- EXERCISE MATERIALS
/-- Everything a step can do to ERR and OVR. -/
theorem flagStep_of_step {s t : State} (h : step s = .next t) : FlagStep s t := by
  cases stepEffect_of_step h with
  | rst tx hn =>
    obtain ⟨he, ho⟩ := resetCycle_flags (startStep s) tx
    exact .cleared (.inl (.inl ⟨tx, hn⟩)) he ho
  | read => exact .kept rfl rfl
  | idle => exact .kept rfl rfl
  | write a v e u hn hu => exact flagStep_of_writeEffect hn hu _
  | completion i u hc hu =>
    by_cases hi : i = .srst ∨ i = .clrerr
    · obtain ⟨he, ho⟩ := exec_clears hi hu
      refine .cleared ?_ he ho
      rcases hi with rfl | rfl
      · exact .inl (.inr (.inr hc))
      · exact .inr hc
    · obtain ⟨hs, hcl⟩ := not_or.1 hi
      have he := exec_err hs hcl hu
      have ho := exec_ovr hs hcl hu
      exact .raised (commandError (startStep s) i) he ho

/-- Settles O55: the latch by its definition, the steps by `FlagStep`. -/
theorem firstErrorIsKept : Obligations.FirstErrorIsKept := by
  refine ⟨fun s c => rfl, fun s t h hne => ?_⟩
  cases flagStep_of_step h with
  | kept he => exact .inl he
  | raised c he => exact .inl (by rw [he, raiseError_of_err c hne])
  | cleared hc he => exact .inr ⟨he, hc⟩
  | overrun a v hn hd hb he => exact .inl he

/-- Settles O56: the dropped writes by O17, the steps by `FlagStep`. -/
theorem ovrIsSticky : Obligations.OvrIsSticky := by
  refine ⟨fun s a v hb ha => ⟨_, busyWritesDropped s a v hb ha, rfl, rfl⟩, fun s t h hs ht => ?_,
    fun s t h hs ht => ?_, raiseError_ovr⟩
  · cases flagStep_of_step h with
    | kept he ho => simp [ho, hs] at ht
    | raised c he ho => simp [ho, hs] at ht
    | cleared hc he ho => simp [ho] at ht
    | overrun a v hn hd hb he => exact ⟨hb, he, a, v, hn, hd⟩
  · cases flagStep_of_step h with
    | kept he ho => simp [ho, hs] at ht
    | raised c he ho => simp [ho, hs] at ht
    | cleared hc => exact hc
    | overrun a v hn hd hb he ho => simp [ho] at ht

/-! ### ERR does not steer a command (R811) -/

/-- `s` with ERR clear. -/
def eraseErr (s : State) : State := { s with err := .none }

section
variable (s : State)

@[simp] theorem eraseErr_keyValid : (eraseErr s).keyValid = s.keyValid := by rfl
@[simp] theorem eraseErr_b32st : (eraseErr s).b32st = s.b32st := by rfl
@[simp] theorem eraseErr_b32pos : (eraseErr s).b32pos = s.b32pos := by rfl
@[simp] theorem eraseErr_acc : (eraseErr s).acc = s.acc := by rfl
@[simp] theorem eraseErr_nbits : (eraseErr s).nbits = s.nbits := by rfl
@[simp] theorem eraseErr_keyLen : (eraseErr s).keyLen = s.keyLen := by rfl

theorem eraseErr_dataChar (v : BitVec 5) : eraseErr (dataChar (eraseErr s) v) = eraseErr (dataChar s v) := by
  simp only [dataChar, append, eraseErr_acc, eraseErr_nbits, eraseErr_keyLen]
  cases (shift s.acc s.nbits v).byte with
  | none => rfl
  | some b => by_cases hl : s.keyLen.toNat < Config.keyMax <;> simp only [hl, if_true, if_false] <;> rfl

theorem eraseErr_firstPad : eraseErr (firstPad (eraseErr s)) = eraseErr (firstPad s) := by
  unfold firstPad
  rw [eraseErr_b32pos]
  split <;> rfl

theorem eraseErr_nextPad : eraseErr (nextPad (eraseErr s)) = eraseErr (nextPad s) := by
  unfold nextPad
  rw [eraseErr_b32pos]
  split <;> rfl

theorem eraseErr_decodeChar (c : Byte) : eraseErr (decodeChar (eraseErr s) c) = eraseErr (decodeChar s c) := by
  unfold decodeChar
  rw [eraseErr_b32st]
  cases lut c with
  | value v =>
    dsimp only
    split_ifs
    · rfl
    · rfl
    · exact eraseErr_dataChar s v
    · rfl
  | pad =>
    dsimp only
    split_ifs
    · rfl
    · rfl
    · exact eraseErr_firstPad s
    · exact eraseErr_nextPad s
    · rfl
  | invalid => split_ifs <;> rfl

theorem eraseErr_endSession : eraseErr (endSession (eraseErr s)) = eraseErr (endSession s) := by
  unfold endSession sessionVerdict
  rw [eraseErr_b32st, eraseErr_b32pos]
  cases s.b32st
  case data => by_cases hp : s.b32pos = 0 <;> simp only [hp, if_true, if_false] <;> rfl
  all_goals rfl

- EXERCISE DIRECTIONS
In the data above, which lines include "State"? Return those lines.

- RESPONSE
theorem flagStep_of_step {s t : State} (h : step s = .next t) : FlagStep s t := by
def eraseErr (s : State) : State := { s with err := .none }
variable (s : State)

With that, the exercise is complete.